Each year in the U.S., more than 3,500 infants die because of sleep-related problems like sudden infant death syndrome (SIDS) and accidental suffocation and strangulation in bed. These types of deaths declined in the 1990s, but have remained stagnant since then, with no further improvements.

In addition, federal health regulators have warned parents and caregivers not to use inclined sleep products as they can increase the risk of airway restriction and suffocation. In 2019, the CPSC and Fisher-Price recalled about 4.7 million Rock ’n Play Sleepers because of this danger.

The AAP wants to help parents save more lives by reminding them of the safest way for babies to sleep.

AAP Recommends Baby Lie Flat on the Back to Sleep

The new AAP recommendations suggest the following for a safe sleep environment:

  1. Supine (flat on the back) positioning
  2. Use of a firm, noninclined sleep surface
  3. Room sharing without bed-sharing
  4. Avoidance of soft bedding and overheating

Sleep-related deaths are often multifactorial, meaning that several factors contribute to the outcome. Most of the time, the infant is exposed to an unsafe sleeping environment during a critical development period.

The new recommendations apply to infants up to the age of one year.

New Recommendations in Detail

The AAP explains its recommendations as follows.

1. Supine positioning

Placing a baby flat on the back on a flat, noninclined surface “does not increase the risk of choking and aspiration in infants and is recommended for every sleep….” Even infants with gastroesophageal reflux (GER) are safer on their backs, as there is no evidence showing that elevating the head treats symptoms.

2. Use a firm, flat, noninclined surface

Sleep surfaces with inclines of more than 10 degrees have been determined to be unsafe for infant sleep. For that reason, the Consumer Product Safety Commission (CPSC) will ban all products marketed for infant sleep that have more than a 10 percent incline. These include inclined sleepers and sleep positioners—also called baby nests, docks, pods, loungers, rockers, and nappers.
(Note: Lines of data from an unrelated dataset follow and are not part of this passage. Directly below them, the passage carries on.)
-- ==== Sys2Proof/Machine/HostPort.lean ====
section
/-! DEFINITION. The host port (R112 to R129, R685): registers of BAR0, rings, the fetch of tickets, acknowledgement, the
reset of the HOST region, and STAGE_IMAGE (R67 to R72). -/

namespace Sys2Proof.Machine

/-- One of the three rings. -/
def HostSt.ring (h : HostSt) : Ring → RingSt
  | .ticket => h.tq
  | .completion => h.cq
  | .event => h.eq

/-- One of the three rings replaced. -/
def HostSt.setRing (h : HostSt) (r : Ring) (x : RingSt) : HostSt :=
  match r with
  | .ticket => { h with tq := x }
  | .completion => { h with cq := x }
  | .event => { h with eq := x }

/-- A ring changed. -/
def Dev.setRing (r : Ring) (x : RingSt) (d : Dev) : Dev := { d with host := d.host.setRing r x }

/-- A write that is ignored and reported (R119, R123). -/
def Dev.badWrite (code : Nat) (d : Dev) : Dev := d.report uNODE code

/-- A ring size that turns a ring on (R115). -/
def ringSizeOk (v : Nat) : Bool := [16, 32, 64, 128, 256, 512, 1024, 2048, 4096].contains v

/-- A ring may be turned off (R119). -/
def Dev.ringsMayStop (d : Dev) : Bool :=
  d.eng.st == .idle || d.eng.st == .refused || d.boot.stage == .recovery

/-- After a reset of the HOST region the first event on the new ring carries 0x0E1A; what was kept follows (R113, R114). It
arises as the ring is turned on (log entry 107). -/
def Dev.eventRingOn (d : Dev) : Dev :=
  match d.host.linkReset with
  | none => d.pump
  | some head =>
    let kept := d.host.keptEq
    let d := ({ d with host := { d.host with linkReset := none, keptEq := [] } }).report uNODE 0x0E1A none head
    ({ d with host := { d.host with keptEq := d.host.keptEq ++ kept } }).pump

/-- RING_SIZE_WRITE (R119). -/
def Dev.ringSize (r : Ring) (v : Nat) (d : Dev) : Dev :=
  let x := d.host.ring r
  if v = 0 then
    if d.ringsMayStop then d.setRing r { x with size := 0 }
    else d.badWrite 0x0E11
  else if x.size = 0 ∧ ringSizeOk v then
    let d := d.setRing r { base := x.base, size := BitVec.ofNat 32 v }
    match r with
    | .ticket => d
    | .completion => d.pump
    | .event => d.eventRingOn
  else d.badWrite 0x0E11

/-- RING_SIZE_WRITE: a write of TQ_SIZE, CQ_SIZE or EQ_SIZE (R119). -/
def actRingSizeWrite (t : Nat) (r : Ring) (v : Nat) (d : Dev) : Dev := (d.enter t 7).ringSize r v

/-- RING_SIZE_WRITE (R119). -/
def execRingSizeWrite (t : Nat) (ring : Ring) (v : Word) (s : State) : Host.Outcome State Fault Refusal :=
  .next { s with dev := actRingSizeWrite t ring v.toNat s.dev }

/-- RING_BASE_WRITE: a 4 KiB aligned base of a ring that is off (R115, R119). -/
def Dev.ringBase (r : Ring) (v : DWord) (d : Dev) : Dev :=
  let x := d.host.ring r
  if x.size = 0 ∧ v.toNat % 4096 = 0 then d.setRing r { x with base := v } else d.badWrite 0x0E11

/-- RING_BASE_WRITE: a write of TQ_BASE, CQ_BASE or EQ_BASE (R119). -/
def actRingBaseWrite (t : Nat) (r : Ring) (v : DWord) (d : Dev) : Dev := (d.enter t 7).ringBase r v

/-- RING_BASE_WRITE (R119). -/
def execRingBaseWrite (t : Nat) (ring : Ring) (v : DWord) (s : State) : Host.Outcome State Fault Refusal :=
  .next { s with dev := actRingBaseWrite t ring v s.dev }

/-- TQ_TAIL: the doorbell of the ticket ring; it also ends the halt after a failed read (R123, R685). -/
def actTqTail (t : Nat) (v : Word) (d : Dev) : Dev :=
  let d := d.enter t 7
  let x := d.host.tq
  if x.size.toNat ≤ v.toNat then d.badWrite 0x0E12
  else { d with host := { d.host with tq := { x with hostIdx := v }, fetchHalt := false } }

/-- TQ_TAIL (R123). -/
def execTqTail (t : Nat) (v : Word) (s : State) : Host.Outcome State Fault Refusal :=
  .next { s with dev := actTqTail t v s.dev }

/-- Entries a head write returns, where it is accepted: it does not pass the device's write position (R119). -/
def RingSt.returned (x : RingSt) (v : Nat) : Option Nat :=
  if x.size.toNat ≤ v then none
  else
    let n := (v + x.size.toNat - x.hostIdx.toNat) % x.size.toNat
    if n ≤ x.used then some n else none

/-- A write of CQ_HEAD or EQ_HEAD returns the entries read, and what waits for room is posted (R114, R119). -/
def Dev.ringHead (r : Ring) (v : Word) (d : Dev) : Dev :=
  let x := d.host.ring r
  match x.returned v.toNat with
  | none => d.badWrite 0x0E11
  | some n => (d.setRing r { x with hostIdx := v, used := x.used - n }).pump

/-- CQ_HEAD: entries of the completion ring are returned (R119). -/
def actCqHead (t : Nat) (v : Word) (d : Dev) : Dev := (d.enter t 7).ringHead .completion v

/-- CQ_HEAD (R119). -/
def execCqHead (t : Nat) (v : Word) (s : State) : Host.Outcome State Fault Refusal :=
  .next { s with dev := actCqHead t v s.dev }

/-- EQ_HEAD: entries of the event ring are returned (R119). -/
def actEqHead (t : Nat) (v : Word) (d : Dev) : Dev := (d.enter t 7).ringHead .event v

/-- EQ_HEAD (R119). -/
def execEqHead (t : Nat) (v : Word) (s : State) : Host.Outcome State Fault Refusal :=
  .next { s with dev := actEqHead t v s.dev }

/-- The read-write registers of a ring at their defaults, which turns it off; the device's own index stays (R113). -/
def RingSt.hostReset (r : RingSt) : RingSt := { r with base := 0, size := 0, hostIdx := 0 }

/-- The HOST region reset (R113): every read-write register of BAR0 and both latches at their defaults; tickets fetched,
entries kept and the read-only registers stay. TQ_HEAD is remembered for the event with 0x0E1A. -/
def HostSt.regionReset (h : HostSt) : HostSt :=
  { h with
    tq := h.tq.hostReset, cq := h.cq.hostReset, eq := h.eq.hostReset, visorT := 0, visorScope := 0, msixTable := []
    timeLatch := 0, engLatch := 0, fetchHalt := false
    linkReset := if h.tq.size = 0 ∧ h.linkReset.isSome then h.linkReset else some (h.tq.devIdx.toNat % 65536) }

/-- The power state after a reset of the HOST region (R112, log entry 71). -/
def powerAfter : HostResetKind → DevPower
  | .d3hot => .d3hot
  | .hotReset | .linkDown | .functionLevel | .perst => .d0

/-- HOST_RESET: hot reset, link down, Function Level Reset, a move to D3hot, or PERST, which acts once the pin's bank is up
(R78, R113). -/
def actHostReset (t : Nat) (kind : HostResetKind) (d : Dev) : Dev :=
  let d := d.enter t 7
  if kind = .perst ∧ !d.bankUp .perst then d
  else { d with host := { d.host.regionReset with power := powerAfter kind } }

/-- HOST_RESET (R113). -/
def execHostReset (t : Nat) (kind : HostResetKind) (s : State) : Host.Outcome State Fault Refusal :=
  .next { s with dev := actHostReset t kind s.dev }

/-- A ticket may be fetched (R122, R124, R685): the ring holds one, and four completions fit beyond the room set aside. -/
def HostSt.mayFetch (h : HostSt) : Bool :=
  h.tq.size != 0 && !h.fetchHalt && h.tq.devIdx != h.tq.hostIdx
    && h.tickets.foldl (fun a k => a + k.room) 0 + 4 ≤ h.cq.room + (4096 - h.keptCq.length)

/-- A ticket is fetched into the device (R122). -/
def HostSt.fetch (e : Entry) (h : HostSt) : HostSt :=
  { h with
    tq := { h.tq with devIdx := if h.tq.devIdx + 1 = h.tq.size then 0 else h.tq.devIdx + 1 }
    fetched := h.fetched + 1
    tickets := h.tickets ++ [{ slot := h.fetched * 65536 + h.tq.devIdx.toNat % 65536, entry := e }] }

/-- The format of a fetched ticket (R27, R132). -/
def ticketFinding (e : Entry) : Option Nat :=
  if !ticketFormatOk e then some 0x0E01 else if ticketNodeAny e then some 0x0E02 else none

/-- TICKET_FETCH: the 64 bytes of the next ticket have been read (R122, R685); one that breaks its format is refused
(R132). -/
def actTicketFetch (t : Nat) (e : Entry) (d : Dev) : Dev :=
  let d := d.enter t 7
  if !d.host.mayFetch then d
  else
    let d := { d with host := d.host.fetch e }
    match ticketFinding e, d.host.tickets.getLast? with
    | some code, some k => d.refuse k code
    | _, _ => d

/-- TICKET_FETCH (R122). -/
def execTicketFetch (t : Nat) (entry : Entry) (s : State) : Host.Outcome State Fault Refusal :=
  .next { s with dev := actTicketFetch t entry s.dev }

/-- TICKET_FETCH_ERROR: the read fails; nothing more is fetched until TQ_TAIL is written (R685). -/
def actTicketFetchError (t : Nat) (why : PcieError) (d : Dev) : Dev :=
  let d := d.enter t 7
  if !d.host.mayFetch then d
  else
    let slot := d.host.tq.devIdx.toNat % 65536
    ({ d with host := { d.host with fetchHalt := true } }).report uNODE 0x0E1C none (put 16 slot + pcieCode why)

/-- TICKET_FETCH_ERROR (R685). -/
def execTicketFetchError (t : Nat) (why : PcieError) (s : State) : Host.Outcome State Fault Refusal :=
  .next { s with dev := actTicketFetchError t why s.dev }

/-- Unit addresses an acknowledgement covers: the unit, and those beneath a mitten (R128). -/
def Dev.ackCovers (d : Dev) : Nat → Nat → List Nat
  | 0, a => [a]
  | fuel + 1, a => a :: (d.fingersOf a).flatMap (d.ackCovers fuel)

/-- One unit of this node is acknowledged (R128), with what its chapter ties to that: a stall HOLD (R483), TEMP (R577,
R580), T_crit (R576) and FENCED (R647). -/
def Dev.ackUnit (u : Nat) (d : Dev) : Dev :=
  let d := { d with units := d.units.upd u (fun s => { s with unacked := false }) }
  if uclass u = cSTEP then d.stallRelease (uindex u)
  else if u = uTEMP then d.tempLeave
  else if u = uNODE then (d.leaveCritical).askRejoin
  else d

/-- EVENT_ACK: a unit, or every unit beneath a mitten, is acknowledged (R128). -/
def actEventAck (t a : Nat) (d : Dev) : Dev :=
  let d := d.enter t 7
  ((d.ackCovers 8 (replaceNode d.node a)).filter (fun x => x / 65536 == d.node && uvalid (x % 65536))).foldl
    (fun d x => d.ackUnit (x % 65536)) d

/-- EVENT_ACK (R128). -/
def execEventAck (t : Nat) (unit : Word) (s : State) : Host.Outcome State Fault Refusal :=
  .next { s with dev := actEventAck t unit.toNat s.dev }

/-- TIME_NOW (R115): seconds, nanoseconds and the 2^-16 ns fraction of the time counter. -/
def Dev.timeNow (d : Dev) : BitVec 128 :=
  let ns := d.clk.tai / 2 ^ 48
  BitVec.ofNat 128 (put 48 (ns / 1000000000 % 2 ^ 48) + put 16 (ns % 1000000000) + d.clk.tai / 2 ^ 32 % 65536)

/-- TIME_NOW_LATCH_READ: a read of the lowest word latches the register (R117). -/
def actTimeNowLatchRead (t : Nat) (d : Dev) : Dev :=
  let d := d.enter t 7
  let v := d.timeNow
  ({ d with host := { d.host with timeLatch := v } }).emit (.readData (v &&& 0xFFFFFFFF#128))

/-- TIME_NOW_LATCH_READ (R117). -/
def execTimeNowLatchRead (t : Nat) (s : State) : Host.Outcome State Fault Refusal :=
  .next { s with dev := actTimeNowLatchRead t s.dev }

/-- ENGAGE_STATUS_LATCH_READ: a read of the lowest word latches the register (R103, R117). -/
def actEngageStatusLatchRead (t : Nat) (d : Dev) : Dev :=
  let d := d.enter t 7
  let v := d.eng.status
  ({ d with host := { d.host with engLatch := v } }).emit (.readData ((v &&& 0xFFFFFFFF#64).setWidth 128))

/-- ENGAGE_STATUS_LATCH_READ (R117). -/
def execEngageStatusLatchRead (t : Nat) (s : State) : Host.Outcome State Fault Refusal :=
  .next { s with dev := actEngageStatusLatchRead t s.dev }

/-- A 64-bit register with one of its 32-bit words written. -/
def setWord (old : DWord) (high : Bool) (v : Word) : DWord :=
  if high then BitVec.ofNat 64 (put 32 v.toNat + old.toNat % 2 ^ 32)
  else BitVec.ofNat 64 (put 32 (old.toNat / 2 ^ 32) + v.toNat)

/-- A write of one word of the MSI-X table (R115). A vector unmasked with its pending bit set is signalled (log entry
31). -/
def HostSt.msixWrite (off : Nat) (v : Word) (h : HostSt) : HostSt :=
  let vec := off / 16
  let lo := 32 * (off / 4 % 4)
  let old := h.msixEntry vec
  let new := (old &&& ~~~(0xFFFFFFFF#128 <<< lo)) ||| (v.setWidth 128 <<< lo)
  let h := { h with msixTable := h.msixTable.set vec new }
  if h.pba.getLsbD vec && !new.getLsbD 96 then
    ({ h with pba := h.pba &&& ~~~(1#256 <<< vec) }).emit (.msix vec)
  else h

/-- A write to a 32-bit word of BAR0 (R115, R118): a register with a command of its own acts as that command, and a write
elsewhere is ignored. A write of ENGAGE_CTL with both bits is DISENGAGE alone (log entry 105). -/
def actRegisterWrite (t off : Nat) (v : Word) (d : Dev) : Dev :=
  let base (r : Ring) (high : Bool) (d : Dev) : Dev := d.ringBase r (setWord (d.host.ring r).base high v)
  let d := d.enter t (if off = 0x100 ∧ v.getLsbD 1 then 5 else 7)
  match off with
  | 0x0100 => if v.getLsbD 1 then d.disengage else if v.getLsbD 0 then d.ringDoorbell else d
  | 0x0200 => base .ticket false d
  | 0x0204 => base .ticket true d
  | 0x0208 => d.ringSize .ticket v.toNat
  | 0x020C => actTqTail t v d
  | 0x0220 => base .completion false d
  | 0x0224 => base .completion true d
  | 0x0228 => d.ringSize .completion v.toNat
  | 0x022C => d.ringHead .completion v
  | 0x0240 => base .event false d
  | 0x0244 => base .event true d
  | 0x0248 => d.ringSize .event v.toNat
  | 0x024C => d.ringHead .event v
  | 0x0300 => { d with host := { d.host with visorT := setWord d.host.visorT false v } }
  | 0x0304 => { d with host := { d.host with visorT := setWord d.host.visorT true v } }
  | 0x0308 => { d with host := { d.host with visorScope := v } }
  | 0x030C => actVisorReq t v d
  | 0x0400 => actEventAck t v.toNat d
  | _ =>
    if 0x8000 ≤ off ∧ off < 0x9000 then { d with host := d.host.msixWrite (off - 0x8000) v } else d

/-- REGISTER_WRITE (R115). -/
def execRegisterWrite (t : Nat) (offset : BitVec 16) (v : Word) (s : State) : Host.Outcome State Fault Refusal :=
  .next { s with dev := actRegisterWrite t (offset.toNat / 4 * 4) v s.dev }

/-- BAR2_WRITE: discarded, and logged in AER as an Unsupported Request of advisory non-fatal severity (R121). -/
def actBar2Write (t : Nat) (d : Dev) : Dev :=
  let d := d.enter t 7
  { d with host := { d.host with aer := (.unsupportedRequest, .advisoryNonFatal) :: d.host.aer } }

/-- BAR2_WRITE (R121). -/
def execBar2Write (t : Nat) (_offset : BitVec 24) (_v : Word) (s : State) : Host.Outcome State Fault Refusal :=
  .next { s with dev := actBar2Write t s.dev }

/-- MSIX_COALESCE_EXPIRY: a held vector is raised (R129). -/
def actMsixCoalesceExpiry (t vec : Nat) (d : Dev) : Dev :=
  let d := d.enter t 7
  match d.host.coalesce.get? vec with
  | some at_ =>
    if d.clk.now < at_ then d
    else { d with host := HostSt.signal { d.host with coalesce := d.host.coalesce.del vec } vec }
  | none => d

/-- MSIX_COALESCE_EXPIRY (R129). -/
def execMsixCoalesceExpiry (t : Nat) (vec : Fin 256) (s : State) : Host.Outcome State Fault Refusal :=
  .next { s with dev := actMsixCoalesceExpiry t vec.val s.dev }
Many of these products can have up to a 30 percent incline, which can be dangerous when babies’ heads fall forward during sleep. This chin-to-chest position can restrict the airway, increasing the risk of suffocation. Infants can also roll over and press their faces against the cushioning, or roll out of the devices and become trapped under them.
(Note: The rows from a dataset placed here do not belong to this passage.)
-- ==== Sys2Proof/Machine/Power.lean ====
section
/-! DEFINITION. The loss of a power domain after READY (R586), and the domains that T_crit switches off (R574). -/

namespace Sys2Proof.Machine

/-- The stations a domain serves whose loss is a station fault that cannot be contained: its own, those of its banks, and
every one for table memory, DMA, SYSPLL and TPLL (R586). -/
def Dev.stnsServed (d : Dev) (k : Nat) : List Nat :=
  if 64 ≤ k ∧ k < 72 then [k - 64].filter d.stnOn
  else if 72 ≤ k ∧ k < 88 then
    d.stations.filter (fun n => (d.banksOf n).any (fun b => b / 2 == k - 72))
  else if k = 88 ∨ k = 127 ∨ k = 116 ∨ k = 117 then d.stations
  else []

/-- A unit is in FAULT with 0x0C0A; one that is FENCED stays so (R586, R643). -/
def Dev.powerFault (u : Nat) (d : Dev) : Dev :=
  d.report u 0x0C0A (if d.ust u = .fenced then none else some .fault)

/-- A station fault that cannot be contained: the station in FAULT, its pages in MARKING aborted (R153, R586). -/
def Dev.stationLost (n : Nat) (d : Dev) : Dev :=
  ((d.jobs.pages.filter (fun p => bit p.mask n && p.state == .marking && p.abortAt.isNone)).foldl
    (fun d p => (d.abort p).report uNODE 0x0E15) d).powerFault (uid cSTN n)

/-- A unit without power: its lane or port is down and does not train, its outputs are safe (R433, R477, R517, R551,
R586). -/
def Dev.unpower (u : Nat) (d : Dev) : Dev :=
  let i := uindex u
  let c := uclass u
  if c = cLANE then
    (if (d.lane.at i).up then d.laneDown i else d).updLane i (fun x => { x with training := false, lock := false })
  else if c = cAXIS then d.axisSafe i
  else if c = cSTEP then d.stepSafe i
  else if c = cLOOP then d.loopSafe i
  else if c = cACT then d.actSafe i
  else if c = cLAMP then d.lampOff i
  else if c = cCLKO then d.park i
  else if c = cPLL then
    (if 2 ≤ i then d.refLoss (i - 2) 0x0206 else d).updPll i (fun x => { x with locked := false, ref := false })
  else if c = cXPORT then
    (if (d.fab.ports.at i).up then d.portLost i else d).updPort i (fun x => { x with training := false })
  else d

/-- A loop or axis without power has left its condition as an interlock (R149, R512). -/
def Dev.interlockLost (u : Nat) (d : Dev) : Dev :=
  let i := uindex u
  if uclass u = cLOOP then
    d.leaveBand i
  else if uclass u = cAXIS then d.interlockLeft u (fun p => bit p.axisMask i)
  else d

/-- DOMAIN_LOST: a domain leaves good after READY; it and its units are in FAULT with 0x0C0A, with the consequences of
R586. -/
def actDomainLost (t k : Nat) (d : Dev) : Dev :=
  let d := d.enter t 4
  if !d.boot.ran || !(d.dom.at k).good then d
  else
    let stns := d.stnsServed k
    let us := (d.unitsIn k).filter (fun u => uclass u != cSTN)
    let d := { d with dom := d.dom.upd k (fun x => { x with good := false }) }
    let d := d.powerFault (uid cDOMAIN k)
    let d := us.foldl (fun d u => ((d.unpower u).powerFault u).interlockLost u) d
    stns.foldl (fun d n => d.stationLost n) d

/-- DOMAIN_LOST (R586). -/
def execDomainLost (t : Nat) (dom : Fin 128) (s : State) : Host.Outcome State Fault Refusal :=
  .next { s with dev := actDomainLost t dom.val s.dev }

/-- With their stations' domains off, the pages that T_crit aborted end (R142, R154, R574). -/
def Dev.endAborted (d : Dev) : Dev :=
  (d.jobs.pages.filter (fun p => p.state == .marked || (p.state == .marking && p.abortAt.isSome))).foldl
    (fun d p => d.endRest p.order) d

/-- TCRIT_DOMAIN_OFF: 1 ms after T_crit SPINE switches off every domain but those of R574 that R584 allows. -/
def actTcritDomainOff (t : Nat) (d : Dev) : Dev :=
  let d := d.enter t 7
  let ended : Bool := match d.temp.critAt with
    | some a => a + msq 1 ≤ d.clk.now
    | none => false
  if d.boot.stage ≠ .critical ∨ !ended then d
  else
    (((upTo 128).filter (fun k => (d.dom.at k).on && !(critKept.contains k && d.domWanted k))).foldl
      (fun d k => d.domOff k) d).endAborted

/-- TCRIT_DOMAIN_OFF (R574). -/
def execTcritDomainOff (t : Nat) (s : State) : Host.Outcome State Fault Refusal :=
  .next { s with dev := actTcritDomainOff t s.dev }

end Sys2Proof.Machine
end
The Safe Sleep for Babies Act of 2021 outlaws the manufacture and sale of inclined sleepers and crib bumpers.

3. Room sharing without bed-sharing

The AAP strongly advises against bringing the baby to bed to sleep with you. Instead, it recommends that babies sleep in the same room with their parents for six months, but on a separate sleep surface designed for infants with a firm, flat surface.

“There is evidence that sleeping in the parents’ room but on a separate surface decreases the risk of SIDS by as much as 50%,” the AAP states. This arrangement is most likely to prevent suffocation, strangulation, and entrapment that can occur when an infant is sleeping in an adult bed.

4. Avoidance of soft bedding and overheating

The AAP advises that parents and caregivers keep soft objects like pillows, pillow-like toys, quilts, comforters, mattress toppers, loose bedding like blankets and nonfitted sheets, away from the infant’s sleep area to avoid the risk of suffocation, entrapment/wedging, and strangulation. Soft objects can obstruct an infant’s nose and mouth. Airway obstruction from soft objects or loose bedding is the most common mechanism for accidental infant suffocation.

Instead of a sheet or blanket, place the baby in a swaddle sack or wearable blanket. In general, dress infants for the environment, with no more than one layer more than an adult would wear to be comfortable. Avoid overbundling or covering the face and head. Evaluate the infant for signs of overheating, such as sweating, flushed skin, or the infant’s chest feeling hot to the touch.